-------- Information supplied --------

/-! ## modUpd -/

@[simp] theorem modUpd_boot (f : Upd → Upd) : (s.modUpd f).boot = s.boot := rfl
@[simp] theorem modUpd_xf (f : Upd → Upd) : (s.modUpd f).xf = s.xf := rfl
@[simp] theorem modUpd_otp (f : Upd → Upd) : (s.modUpd f).otp = s.otp := rfl
@[simp] theorem modUpd_pwr (f : Upd → Upd) : (s.modUpd f).pwr = s.pwr := rfl
@[simp] theorem modUpd_canopy (f : Upd → Upd) : (s.modUpd f).canopy = s.canopy := rfl
@[simp] theorem modUpd_tbs (f : Upd → Upd) : (s.modUpd f).tbs = s.tbs := rfl
@[simp] theorem modUpd_chans (f : Upd → Upd) : (s.modUpd f).chans = s.chans := rfl
@[simp] theorem modUpd_groves (f : Upd → Upd) : (s.modUpd f).groves = s.groves := rfl
@[simp] theorem modUpd_ads (f : Upd → Upd) : (s.modUpd f).ads = s.ads := rfl
@[simp] theorem modUpd_pls (f : Upd → Upd) : (s.modUpd f).pls = s.pls := rfl
@[simp] theorem modUpd_tt (f : Upd → Upd) : (s.modUpd f).tt = s.tt := rfl
@[simp] theorem modUpd_me (f : Upd → Upd) : (s.modUpd f).me = s.me := rfl
@[simp] theorem modUpd_ps (f : Upd → Upd) : (s.modUpd f).ps = s.ps := rfl
@[simp] theorem modUpd_afe (f : Upd → Upd) : (s.modUpd f).afe = s.afe := rfl
@[simp] theorem modUpd_sc (f : Upd → Upd) : (s.modUpd f).sc = s.sc := rfl
@[simp] theorem modUpd_mem (f : Upd → Upd) : (s.modUpd f).mem = s.mem := rfl
@[simp] theorem modUpd_cw (f : Upd → Upd) : (s.modUpd f).cw = s.cw := rfl
@[simp] theorem modUpd_dma (f : Upd → Upd) : (s.modUpd f).dma = s.dma := rfl
@[simp] theorem modUpd_intc (f : Upd → Upd) : (s.modUpd f).intc = s.intc := rfl
@[simp] theorem modUpd_hp (f : Upd → Upd) : (s.modUpd f).hp = s.hp := rfl
@[simp] theorem modUpd_hl (f : Upd → Upd) : (s.modUpd f).hl = s.hl := rfl
@[simp] theorem modUpd_tsi (f : Upd → Upd) : (s.modUpd f).tsi = s.tsi := rfl
@[simp] theorem modUpd_smb (f : Upd → Upd) : (s.modUpd f).smb = s.smb := rfl
@[simp] theorem modUpd_pack (f : Upd → Upd) : (s.modUpd f).pack = s.pack := rfl
@[simp] theorem modUpd_msp (f : Upd → Upd) : (s.modUpd f).msp = s.msp := rfl
@[simp] theorem modUpd_flt (f : Upd → Upd) : (s.modUpd f).flt = s.flt := rfl
theorem modUpd_upd (f : Upd → Upd) : (s.modUpd f).upd = f s.upd := rfl
@[simp] theorem modUpd_svc (f : Upd → Upd) : (s.modUpd f).svc = s.svc := rfl
@[simp] theorem modUpd_pm (f : Upd → Upd) : (s.modUpd f).pm = s.pm := rfl
@[simp] theorem modUpd_rs (f : Upd → Upd) : (s.modUpd f).rs = s.rs := rfl
@[simp] theorem modUpd_pins (f : Upd → Upd) : (s.modUpd f).pins = s.pins := rfl
@[simp] theorem modUpd_reports (f : Upd → Upd) : (s.modUpd f).reports = s.reports := rfl
@[simp] theorem modUpd_rdata (f : Upd → Upd) : (s.modUpd f).rdata = s.rdata := rfl
@[simp] theorem modUpd_freeCtr (f : Upd → Upd) : (s.modUpd f).freeCtr = s.freeCtr := rfl
@[simp] theorem modUpd_pending (f : Upd → Upd) : (s.modUpd f).pending = s.pending := rfl
@[simp] theorem modUpd_time (f : Upd → Upd) : (s.modUpd f).time = s.time := rfl
@[simp] theorem modUpd_cyc (f : Upd → Upd) : (s.modUpd f).cyc = s.cyc := rfl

--------

▸ Your instructions
Begin with the line that contains "theorem modUpd_upd (f" and quote each line after it exactly, stopping after the last line of the data.

▸ Response
theorem modUpd_upd (f : Upd → Upd) : (s.modUpd f).upd = f s.upd := rfl
@[simp] theorem modUpd_svc (f : Upd → Upd) : (s.modUpd f).svc = s.svc := rfl
@[simp] theorem modUpd_pm (f : Upd → Upd) : (s.modUpd f).pm = s.pm := rfl
@[simp] theorem modUpd_rs (f : Upd → Upd) : (s.modUpd f).rs = s.rs := rfl
@[simp] theorem modUpd_pins (f : Upd → Upd) : (s.modUpd f).pins = s.pins := rfl
@[simp] theorem modUpd_reports (f : Upd → Upd) : (s.modUpd f).reports = s.reports := rfl
@[simp] theorem modUpd_rdata (f : Upd → Upd) : (s.modUpd f).rdata = s.rdata := rfl
@[simp] theorem modUpd_freeCtr (f : Upd → Upd) : (s.modUpd f).freeCtr = s.freeCtr := rfl
@[simp] theorem modUpd_pending (f : Upd → Upd) : (s.modUpd f).pending = s.pending := rfl
@[simp] theorem modUpd_time (f : Upd → Upd) : (s.modUpd f).time = s.time := rfl
@[simp] theorem modUpd_cyc (f : Upd → Upd) : (s.modUpd f).cyc = s.cyc := rfl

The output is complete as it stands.